■ **Problem to solve**:
Look through the data below and extract, unchanged, the lines from the one that contains "ms (R433). -/" to the one that contains "def execKapLockoutEnd (peer", both included.

■ **Entries shown**:
/-- view_check of one unit (R433). -/
def viewCheck (u : UnitName) (s : State) : State :=
  let v := viewOf s u
  let d := unitState s u
  if d ≠ v.view then
    let v' := { v with
      conflict := true, since := if v.conflict then v.since else now s, view := d, prev := v.view
      recorded := v.conflict && v.recorded }
    let s := viewPutV v' s
    let s := match u with
      | .range g r => if v.conflict then s else { s with kp := { s.kp with lastRange := some (g, r) } }
      | _ => s
    let hit := s.kp.queue.filter fun q => aimedAt q u
    hit.foldl (fun s q => finish q { rc := 0x0304 } s)
      { s with kp := { s.kp with queue := s.kp.queue.filter fun q => !aimedAt q u } }
  else if v.conflict && v.prev == d && unitSettled s u then
    let s := viewPutV { v with conflict := false, recorded := false } s
    if v.recorded then record 0x0C06 0 (items [unitNum u, (now s - v.since) / 1000000]) s else s
  else if v.conflict then viewPutV { v with prev := d } s
  else s

/-- A conflict that has lasted more than 10 ms is recorded, once (R433). -/
def viewRecord (u : UnitName) (s : State) : State :=
  let v := viewOf s u
  if v.conflict && !v.recorded && decide (v.since + 10000000 < now s) then
    record 0x0C05 0 (items [unitNum u, v.prev, unitState s u])
      (viewPutV { v with recorded := true } { s with kp := { s.kp with viewConflictCnt := satInc s.kp.viewConflictCnt } })
  else s

/-- VIEW_CHECK: the sample at the next whole ms (R433). -/
def opViewCheck (s : State) : State :=
  if s.kp.ready then
    unitNames.foldl (fun s u => viewRecord u (viewCheck u s)) (reach ((now s / 1000000 + 1) * 1000000) s)
  else s

/-! ### The meanings -/

/-- KAP_SESSION_OPEN (R421). -/
def execKapSessionOpen (id : Nat) (e : HsEnd) (s : State) : Out := .next (opSessionOpen id e s)
/-- HANDSHAKE_TIMEOUT (R476). -/
def execHandshakeTimeout (id : Nat) (s : State) : Out := .next (opHandshakeTimeout id s)
/-- KAP_KEY_UPDATE (R477). -/
def execKapKeyUpdate (id : Nat) (s : State) : Out := .next (opKeyUpdate id s)
/-- KAP_SESSION_CLOSE (R426). -/
def execKapSessionClose (id cause : Nat) (s : State) : Out := .next (opSessionClose id cause s)
/-- KAP_LOCKOUT_END (R478). -/
def execKapLockoutEnd (peer : Nat) (s : State) : Out := .next (opLockoutEnd peer s)
/-- MAILBOX_RETENTION_EXPIRY (R426). -/
def execMailboxRetentionExpiry (m : Nat) (s : State) : Out := .next (opRetention m s)
/-- MBX_WRITE (R416). -/
def execMbxWrite (id no : Nat) (ws : List Word) (s : State) : Out := .next (opMbxWrite id no ws s)
/-- MBX_READ (R422). -/
def execMbxRead (id no : Nat) (s : State) : Out := .next (opMbxRead id no s)
/-- MBX_ACK (R423). -/
def execMbxAck (id no : Nat) (w : Word) (s : State) : Out := .next (opMbxAck id no w s)
/-- ACK_READ (R421). -/
def execAckRead (id no : Nat) (s : State) : Out := .next (opAckRead id no s)
/-- REG_READ (R427). -/
def execRegRead (id no a n : Nat) (s : State) : Out := .next (opRegRead id no a n s)
/-- RESUME (R426). -/
def execResume (id no m : Nat) (s : State) : Out := .next (opResume id no m s)
/-- UNDEFINED_KAP_RECORD (R421). -/
def execUndefinedKapRecord (id no typ : Nat) (s : State) : Out := .next (opUndefinedKap id no typ s)
/-- KEEPER_TAKE_MESSAGE (R424). -/
def execKeeperTakeMessage (m : Nat) (s : State) : Out := .next (opTake m s)
/-- MAILBOX_POLL (R415). -/
def execMailboxPoll (m : Nat) (s : State) : Out := .next (opMailboxPoll m s)
/-- CAN_CMD_REQUEST (R429). -/
def execCanCmdRequest (p : Nat) (h : Word) (args : List Word) (counter : Nat) (tagOk : Bool) (s : State) : Out :=
  .next (opCanCmd p h args counter tagOk s)
/-- VIEW_CHECK (R433). -/
def execViewCheck (s : State) : Out := .next (opViewCheck s)
/-- KEEPER_FIRMWARE_FAULT (R432). -/
def execKeeperFirmwareFault (s : State) : Out := .next (opKeeperFault s)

■ **Exercise response**:
/-- VIEW_CHECK: the sample at the next whole ms (R433). -/
def opViewCheck (s : State) : State :=
  if s.kp.ready then
    unitNames.foldl (fun s u => viewRecord u (viewCheck u s)) (reach ((now s / 1000000 + 1) * 1000000) s)
  else s

/-! ### The meanings -/

/-- KAP_SESSION_OPEN (R421). -/
def execKapSessionOpen (id : Nat) (e : HsEnd) (s : State) : Out := .next (opSessionOpen id e s)
/-- HANDSHAKE_TIMEOUT (R476). -/
def execHandshakeTimeout (id : Nat) (s : State) : Out := .next (opHandshakeTimeout id s)
/-- KAP_KEY_UPDATE (R477). -/
def execKapKeyUpdate (id : Nat) (s : State) : Out := .next (opKeyUpdate id s)
/-- KAP_SESSION_CLOSE (R426). -/
def execKapSessionClose (id cause : Nat) (s : State) : Out := .next (opSessionClose id cause s)
/-- KAP_LOCKOUT_END (R478). -/
def execKapLockoutEnd (peer : Nat) (s : State) : Out := .next (opLockoutEnd peer s)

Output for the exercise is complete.